PUBLISHED: 08:59 09 February 2019 | UPDATED: 08:59 09 February 2019

Annie Boddey, co-founder of Action for Greyhounds, which is taking in a couple of resuce dogs from an notorious Chinese racetrack. File photo. 
PHOTO BY SIMON FINLAY

Annie Boddey, co-founder of Action for Greyhounds, which is taking in a couple of resuce dogs from an notorious Chinese racetrack. File photo. PHOTO BY SIMON FINLAY

Four greyhounds which lived through appalling conditions at a notorious Chinese racetrack are now on their way to happier lives in Norfolk.

Norfolk-based charities Action for Greyhounds and Kerry Greyhounds UK have each agreed to take on two of the 530-plus dogs that survived the Canidrome Greyhound track in Macau, which was closed in July last year.

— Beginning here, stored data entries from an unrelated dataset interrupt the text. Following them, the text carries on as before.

-- ==== Sys2Proof/Machine/Flags.lean ====
section
/-! DEFINITION. Every flag computation: the mode flags FULL and PREV (R220), the reload condition (R222), the cadence
advance (R221), WARNING's clearing (R226 step 13), and the STATUS word with the register map (R34, R35). -/

namespace Sys2Proof.Machine

/-- R220: `FULL <- (AT_UPDATE == 0)`, `PREV <- (AT_UPDATE == 1)`. -/
def State.sampleMode (s : State) : State :=
  { s with full := decide (s.atUpdate = 0), prev := decide (s.atUpdate = 1) }

/-- R222: a reload is due exactly when `N >= 1` and `FULL != PREV`. -/
def State.reloadDue (s : State) : Bool := decide (s.params.n ≠ 0) && decide (s.full ≠ s.prev)

/-- R221: `(AT_UPDATE + 1) mod N` on unbounded integers if `N >= 1`, else unchanged. -/
def nextUpdate (n a : U32) : U32 := if n = 0 then a else BitVec.ofNat 32 ((a.toNat + 1) % n.toNat)

/-- R221: step 5. -/
def State.advanceCadence (s : State) : State := { s with atUpdate := nextUpdate s.params.n s.atUpdate }

/-- R226 step 13: `WARNING <- 0`. -/
def State.clearWarning (s : State) : State := { s with warning := false }

/-- R25: the 2-bit encoding of PANEL_STATE. -/
def PanelState.code : PanelState → BitVec 2
  | .uninitialized => 0b00
  | .idle => 0b01
  | .busy => 0b10
  | .sleeping => 0b11

/-- R35: bit 0 WARNING, bits 2:1 PANEL_STATE, bit 3 SETUP_DONE, bit 4 DSBU, bit 5 HAS_BUSY, bit 6 HAS_RST, bits 31:7
zero. -/
def State.statusWord (s : State) : U32 :=
  (0 : BitVec 25) ++ BitVec.ofBool s.params.hasRst ++ BitVec.ofBool s.params.hasBusy ++ BitVec.ofBool s.dsbu
    ++ BitVec.ofBool s.setupDone ++ s.panelState.code ++ BitVec.ofBool s.warning

/-- R34: the host-readable registers by number; none for a number not listed. -/
def State.reg (s : State) (n : U32) : Option U32 :=
  match n.toNat with
  | 0 => some s.statusWord
  | 1 => some s.atUpdate
  | 2 => some s.params.n
  | 3 => some (s.params.vw.zeroExtend 32)
  | 4 => some (s.params.cw.zeroExtend 32)
  | 5 => some s.params.h
  | 6 => some (BitVec.ofNat 32 s.params.bufLen)
  | 7 => some s.params.idleTimeoutMs
  | _ => none

end Sys2Proof.Machine
end

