/-- R3, R12, R27, R262: a host operation, which `exec` runs whole, does what its statements do one step at a time. From
the entry of any of the seven operations, its frame latched, some number of steps of the machine leads to what `exec`
gives; and so it does from the first statement of SETUP's and DISPLAY's bodies that no `if` passes over. -/
def Obligations.StatementStepsReachTheWholeOperation : Prop :=
  (∀ (s : State) (op : HostOp) (i : Instr),
    s.seq = .entry op → s.done = false → decodeFrame s.opf = .ok i → hostOpOf i = some op →
    ∃ k, Host.Core.run core k s = exec i s)
  ∧ ∀ (s : State) (ps : List Seq) (p : Seq) (rest : List Seq),
    (ps = setupProgram ∨ ps = displayProgram) → ps.dropWhile (fun q => !seqEnabled q s) = p :: rest → s.seq = p →
    ∃ k, Host.Core.run core k s = (runList ps s).outcome
end

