/-! ### s.dat bs -/

@[simp] theorem State.dat_params (s : State) (bs : List Byte) : (s.dat bs).params = s.params := by simp [State.dat]
@[simp] theorem State.dat_fb (s : State) (bs : List Byte) : (s.dat bs).fb = s.fb := by simp [State.dat]
@[simp] theorem State.dat_atUpdate (s : State) (bs : List Byte) : (s.dat bs).atUpdate = s.atUpdate := by simp [State.dat]
@[simp] theorem State.dat_warning (s : State) (bs : List Byte) : (s.dat bs).warning = s.warning := by simp [State.dat]
@[simp] theorem State.dat_dsbu (s : State) (bs : List Byte) : (s.dat bs).dsbu = s.dsbu := by simp [State.dat]
@[simp] theorem State.dat_panelState (s : State) (bs : List Byte) : (s.dat bs).panelState = s.panelState := by simp [State.dat]
@[simp] theorem State.dat_setupDone (s : State) (bs : List Byte) : (s.dat bs).setupDone = s.setupDone := by simp [State.dat]
@[simp] theorem State.dat_seq (s : State) (bs : List Byte) : (s.dat bs).seq = s.seq := by simp [State.dat]
@[simp] theorem State.dat_opf (s : State) (bs : List Byte) : (s.dat bs).opf = s.opf := by simp [State.dat]
@[simp] theorem State.dat_done (s : State) (bs : List Byte) : (s.dat bs).done = s.done := by simp [State.dat]
@[simp] theorem State.dat_resStatus (s : State) (bs : List Byte) : (s.dat bs).resStatus = s.resStatus := by simp [State.dat]
@[simp] theorem State.dat_resValue (s : State) (bs : List Byte) : (s.dat bs).resValue = s.resValue := by simp [State.dat]
@[simp] theorem State.dat_dcLvl (s : State) (bs : List Byte) : (s.dat bs).dcLvl = true := by simp [State.dat]
@[simp] theorem State.dat_rstLvl (s : State) (bs : List Byte) : (s.dat bs).rstLvl = s.rstLvl := by simp [State.dat]
@[simp] theorem State.dat_cs (s : State) (bs : List Byte) : (s.dat bs).cs = false := by simp [State.dat]
@[simp] theorem State.dat_dirDc (s : State) (bs : List Byte) : (s.dat bs).dirDc = s.dirDc := by simp [State.dat]
@[simp] theorem State.dat_dirRst (s : State) (bs : List Byte) : (s.dat bs).dirRst = s.dirRst := by simp [State.dat]
@[simp] theorem State.dat_dirBusy (s : State) (bs : List Byte) : (s.dat bs).dirBusy = s.dirBusy := by simp [State.dat]
@[simp] theorem State.dat_bgStart (s : State) (bs : List Byte) : (s.dat bs).bgStart = s.bgStart := by simp [State.dat]
@[simp] theorem State.dat_full (s : State) (bs : List Byte) : (s.dat bs).full = s.full := by simp [State.dat]
@[simp] theorem State.dat_prev (s : State) (bs : List Byte) : (s.dat bs).prev = s.prev := by simp [State.dat]
@[simp] theorem State.dat_tr (s : State) (bs : List Byte) : (s.dat bs).tr = s.tr ++ evDat bs := by
  simp [State.dat, evDat, State.setLine, State.setCs, State.sendBytes, State.emit, List.append_assoc]
@[simp] theorem State.dat_hostIn (s : State) (bs : List Byte) : (s.dat bs).hostIn = s.hostIn := by simp [State.dat]
@[simp] theorem State.dat_busyIn (s : State) (bs : List Byte) : (s.dat bs).busyIn = s.busyIn := by simp [State.dat]
@[simp] theorem State.dat_timeIn (s : State) (bs : List Byte) : (s.dat bs).timeIn = s.timeIn := by simp [State.dat]
@[simp] theorem State.dat_draws (s : State) (bs : List Byte) : (s.dat bs).draws = s.draws := by simp [State.dat]
@[simp] theorem State.dat_lastNow (s : State) (bs : List Byte) : (s.dat bs).lastNow = s.lastNow := by simp [State.dat]
@[simp] theorem State.dat_slept (s : State) (bs : List Byte) : (s.dat bs).slept = s.slept := by simp [State.dat]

It was the only greyhound racing stadium in Asia.

Members of the groups will travel to Heathrow Airport on February 16 to pick up the dogs, which were all bred in Australia and exported to the Chinese racetrack.

A spokesman for the charities said: “The Canidrome greyhound track was branded as the deadliest greyhound track in the world over seven years ago when animal protection group Animals Australia were made aware of the awful conditions the greyhounds were kept in and the fact under-perfoming young greyhounds were killed there and no greyhound ever left the place alive.”

The track was forced to shut after an investigation from Animals Australia and the Anima Macau Animal Rescue Sanctuary.

The spokesman said: “The plan was to save the greyhounds left alive by turning the premises into a rescue centre where the greyhounds could be cared for by volunteers.

“As greyhounds are large dogs it would not be possible to get many adopted locally, so a mass campaign was set up and bona fide rescues worldwide were asked to pledge to take into their care as many greyhounds as they were able to.

“Action for Greyhounds and Kerry Greyhounds UK were happy to help in a small way by pledging to take two each.”

The spokesman said the canines could look forward to better times in the UK, and would eventually go up for adoption.

He said: “February 16 will be the first time our greyhounds have trodden on grass and will go on to experience so many other new things.

“They will be going into experienced foster homes, where they will be carefully socialised and introduced to so many new experiences and will learn what it is to live a life as much loved family members.

“In the future they will be ready to go up for adoption where they will live what we hope to be many happy years.”